Technologie en haar relatie met andere disciplines

De relatie met wiskunde is vooral belangrijk in het modelleren. De natuur- en scheikunde leveren informatie over de fysieke structuureigenschappen van een ontwerp en het effect daarvan op de werking. De biologie doet dat ook, maar levert bovendien voor technologen inspirerende voorbeelden (biomimetiek).

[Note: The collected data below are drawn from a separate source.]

/-- SHARD: bytes for the store; a new shard takes a slot or is refused. -/
def shardOp (src j gen shard ofs : Nat) (mirror : Bool) (data : List Byte) (m : Mach) : Mach :=
  let m := freeRxFrom src 3 (flitsOf data.length) m
  -- a newer generation's shard ends what an aborted cut left
  let m := { m with store := m.store.filter fun i => !(i.owner == src && i.job == j && !i.committed && decide (i.gen < gen)) }
  let same := sameItem src j gen shard mirror
  let m : Mach × Bool :=
    if m.store.any same then (m, true)
    else if ofs ≠ 0 then (m, false)
    else match freeSlot m with
      | some n =>
        -- a shard that comes back to a generation which is committed here belongs to it (R379)
        let com := (m.store.find? fun i => i.owner == src && i.job == j && i.gen == gen && i.committed).map (·.commit)
        ({ m with store := m.store ++ [⟨n, src, j, gen, shard, mirror, 0, com.getD 0, com.isSome⟩] }, true)
      | none => (sendMsg (raise m snapStoreFull (srcUnit 5) (some j) [src, j]) src (.shardAck (self m) j gen shard true), false)
  match m.2, m.1.store.find? same with
  | true, some i =>
    let m := writeChecked m.1 (i.slot % 96) 1 (storeOfs m.1 i.slot + ofs) data
    let len := max i.len (ofs + data.length)
    let head := readNat m (i.slot % 96) 1 (storeOfs m i.slot) 32
    let isMan := shard == manifestIdx
    let com := isMan && decide (128 ≤ len) && tb head 0
    let g (x : StoreItem) : StoreItem :=
      if same x then { x with len := len, commit := if com then bf head 255 192 else x.commit, committed := x.committed || com }
      else if com && x.owner == src && x.job == j && x.gen == gen then { x with committed := true, commit := bf head 255 192 } else x
    let m := { m with store := m.store.map g }
    let full := if isMan then decide (128 ≤ len) && decide (manifestLen m i.slot ≤ ofs + data.length) || (decide (128 ≤ i.len) && ofs == 0 && data.length == 64)
      else decide (ofs + data.length = shardBytes)
    let m := if com then retainStore src j m else m
    if full then sendMsg m src (.shardAck (self m) j gen shard false) else m
  | _, _ => m.1

def execShard (src j gen shard ofs : Nat) (mirror : Bool) (data : List Byte) (s : State) : Res :=
  actReady (decide (src < 4096 ∧ j < 16)) (shardOp src j gen shard ofs mirror data) s

/-! ### When cuts are taken (R380–R382) -/

/-- Failures since ARM: this member's, and, with other members, theirs, which no message carries (R381; log entry 48). -/
def failCount (m : Mach) (sn : SnapDom) : Nat :=
  if sn.members.length ≤ 1 then sn.nFail else sn.nFail + (Config.free 16 (m.free + 1)).toNat

/-- The interval of R381 in sweeps. -/
def cutInterval (m : Mach) (j : Nat) : Nat :=
  let sn := snapOf m j
  let nat (n : Nat) : Fp := r64 (fpInt (Int.ofNat n), 0)
  let q (a b : Fp) : Fp := r64 (fpDiv a b)
  let f := q (r64 (fpAdd (nat sn.sRun) (nat (regN m offMtbf)))) (nat (failCount m sn + 1))
  let floor_ := q (nat (regN m offCostMin)) (nat 1000)
  let cost := q (nat sn.cost) (nat (timing m).sweepLen)
  let c := if fpLt false floor_ cost then cost else floor_
  match r64 (fpSqrt (r64 (fpMul (r64 (fpMul (nat 2) c)) f))) with
  | .fin _ mant e => max 1 (ceilDiv (mant * 2 ^ e.toNat) (2 ^ (-e).toNat))
  | _ => 1

/-- The domain score: this module's, and those of the other members, which no message carries (R382). -/
def domainScore (m : Mach) (sn : SnapDom) : Nat :=
  if sn.members.length ≤ 1 then m.power.score else max m.power.score (freeVal m 10).toNat

def policyOf (m : Mach) (j : Nat) : Nat := bf (regN m (offSnapJob j)) 1 0

/-- SNAP_POLICY_DECISION: the leader decides 20 µs after a sweep edge. -/
def policyOp (j : Nat) (m : Mach) : Mach :=
  let sn := snapOf m j
  if !sn.armed || !isLeader sn || !m.tick.running || m.twin.frozen then m
  else
    let m := if m.tick.tickNo = m.tick.sweepFirst then atTime m (m.tick.edgeAt + 2000) else m
    let score := domainScore m sn
    let next := sn.lastCut + cutInterval m j
    let m := if sn.members.length ≤ 1 then m else spendFree (spendFree m)
    let m := modSnap m j fun x => { x with score := score, prevScore := sn.score, next := next }
    let pol := policyOf m j
    let rate := (pol == 1 || pol == 3) && decide (next ≤ cutSweep m)
    let thr := bf (regN m (offSnapJob j)) 25 16
    let risk := (pol == 2 || pol == 3) && decide (thr ≤ score)
      && (decide (sn.score < thr) || decide (sn.lastRisk + regN m offRiskRepeat ≤ m.tick.sweepNo))
    if !(rate || risk) || sn.cutAt.isSome then m
    else
      let m := if risk then modSnap m j fun x => { x with riskDue := true } else m
      if sn.cut.isNone then announceCut j m
      else if sn.deferred then m
      else raise (modSnap m j fun x => { x with deferred := true }) snapDeferred (srcUnit 5) (some j) [j, m.tick.sweepNo]

def execSnapPolicyDecision (j : Nat) (s : State) : Res := actReady (decide (j < 16)) (policyOp j) s

/-- SNAP_CUT at a member. -/
def snapCutOp (j sweep : Nat) (m : Mach) : Mach :=
  if (snapOf m j).armed then modSnap m j fun x => { x with cutAt := some sweep } else m

def execSnapCut (j sweep : Nat) (s : State) : Res := actReady (decide (j < 16)) (snapCutOp j sweep) s

/-! ### SNAP_TAKE (Tables 12.2, 12.3; R364, R366) -/

def stAction (d : DescIn) : Nat := db d 225 224
def stLen (d : DescIn) : Nat := db d 223 192
def stAddr (d : DescIn) : Nat := db d 191 128

def specSnapTake : OpSpec :=
  { code := 0x40, kinds := [2], admin := false, wcet := fun _ => 0, image := fun d => stAction d == 1
    bad := fun d => !dZero d 511 226 || stAction d == 3 || stAddr d % 64 != 0
      || (stAction d != 1 && (stLen d != 0 || stAddr d != 0))
    source := fun d => (stAddr d, stLen d)
    addr := fun m d => if stAction d = 1 then hostStatus m d (stAddr d) (stLen d) false else 0 }

def dtHead (l : List Byte) : Nat := imgNat l 0 64
def dtMembers (l : List Byte) : Nat := bf (dtHead l) 12 0
def dtTargets (l : List Byte) : Nat := bf (dtHead l) 43 37
def dtMember (l : List Byte) (i : Nat) : Nat := imgNat l (64 + 8 * i) 8
def dtTarget (l : List Byte) (i : Nat) : Nat := imgNat l (64 + 8 * dtMembers l + 8 * i) 8

/-- The members and targets of a table. -/
def readMembers (l : List Byte) : List (Nat × Nat) :=
  (List.range (dtMembers l)).map fun i => let w := dtMember l i; (bf w 11 0, bf w 23 12)
def readTargets (l : List Byte) : List (Nat × Nat) :=
  (List.range (dtTargets l)).map fun i => let w := dtTarget l i; (bf w 13 13, bf w 11 0)

/-- Does the table break R364? -/
def tableBad (m : Mach) (len : Nat) (l : List Byte) : Bool :=
  let h := dtHead l
  let n := dtMembers l
  let t := dtTargets l
  let ms := readMembers l
  let ts := readTargets l
  let k := bf h 48 44
  let p := bf h 50 49
  h >>> 52 != 0 || n == 0 || decide (4096 < n) || t == 0 || decide (64 < t) || decide (k < 4) || decide (16 < k) || p == 0
    || decide (n ≤ bf h 24 13) || decide (n ≤ bf h 36 25) || len != 64 + 8 * n + 8 * t
    || (List.range n).any (fun i => bf (dtMember l i) 63 24 != 0)
    || (List.range t).any (fun i => let w := dtTarget l i
      bf w 63 14 != 0 || bf w 12 12 != 0 || (bf w 13 13 == 0 && bf w 11 0 != 0))
    || (ms[bf h 24 13]?).map (·.1) != some (self m)
    || (ms.map (·.1)).eraseDups.length != n
    || ((ts.filter fun x => x.1 == 1).map (·.2)).eraseDups.length != (ts.filter fun x => x.1 == 1).length
    || ms.any (fun x => ((ms[x.2]?).map (·.2)) != some x.2)
    || decide (1 < (ts.filter fun x => x.1 == 0).length)
    || decide ((effTargets m ts).length < k + p)
    || (tb h 51 && !m.twin.paired)

/-- The table with SELF at 0, which members compare (R364). -/
def tableCrc (l : List Byte) : W32 :=
  let h := dtHead l
  BitVec.ofNat 32 (crc32 (leBytes 64 (h - bf h 24 13 * 2 ^ 13) ++ l.drop 64))

/-- Sends the table's CRC to the leader. -/
def sendTableCrc (j : Nat) (m : Mach) : Mach :=
  let sn := snapOf m j
  if isLeader sn then m else sendMsg m (memberModule sn sn.leader) (.snapCheck (self m) j sn.crc)

/-- Installs a table. -/
def armTable (j : Nat) (l : List Byte) (m : Mach) : Mach :=
  let h := dtHead l
  sendTableCrc j (modSnap (abortCut j 3 m) j fun x => { SnapDom.init with
    armed := true, mirror := tb h 51, m := bf h 50 49, k := bf h 48 44, leader := bf h 36 25, self := bf h 24 13
    members := readMembers l, targets := readTargets l, crc := tableCrc l, gens := x.gens, lastCut := m.tick.sweepNo
    bad := x.bad, verify := x.verify, cursors := x.cursors, roomless := x.roomless })

/-- SNAP_TAKE at its sweep edge. -/
def effCut : Effect := fun d m =>
  let j := dJob m d
  if !(snapOf m j).armed then (some (0x72, 0), m)
  else if (snapOf m j).cut.isSome then (some (0x71, 0), m)
  else (some (0, 0), takeCut j false m)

Bovendien zijn er relaties met niet-bèta vakken. Geschiedenis kan helpen om de logica in de ontwikkeling van een product (bijvoorbeeld de auto) te doorzien. Economie stelt randvoorwaarden aan technologische ontwikkelingen (wat is men bereid voor het product te betalen). Terminologie (technische termen, bijvoorbeeld in standaarden) en handleidingen vormen een link naar taalonderwijs. Beeldende vorming leunt in sommige gevallen (industriële vormgeving en bouwkunde) dicht aan tegen de technologie omdat ook esthetiek een factor in het slagen en falen van een ontwerp is. Handvaardigheid is nodig om (prototypen van) producten te kunnen vervaardigen.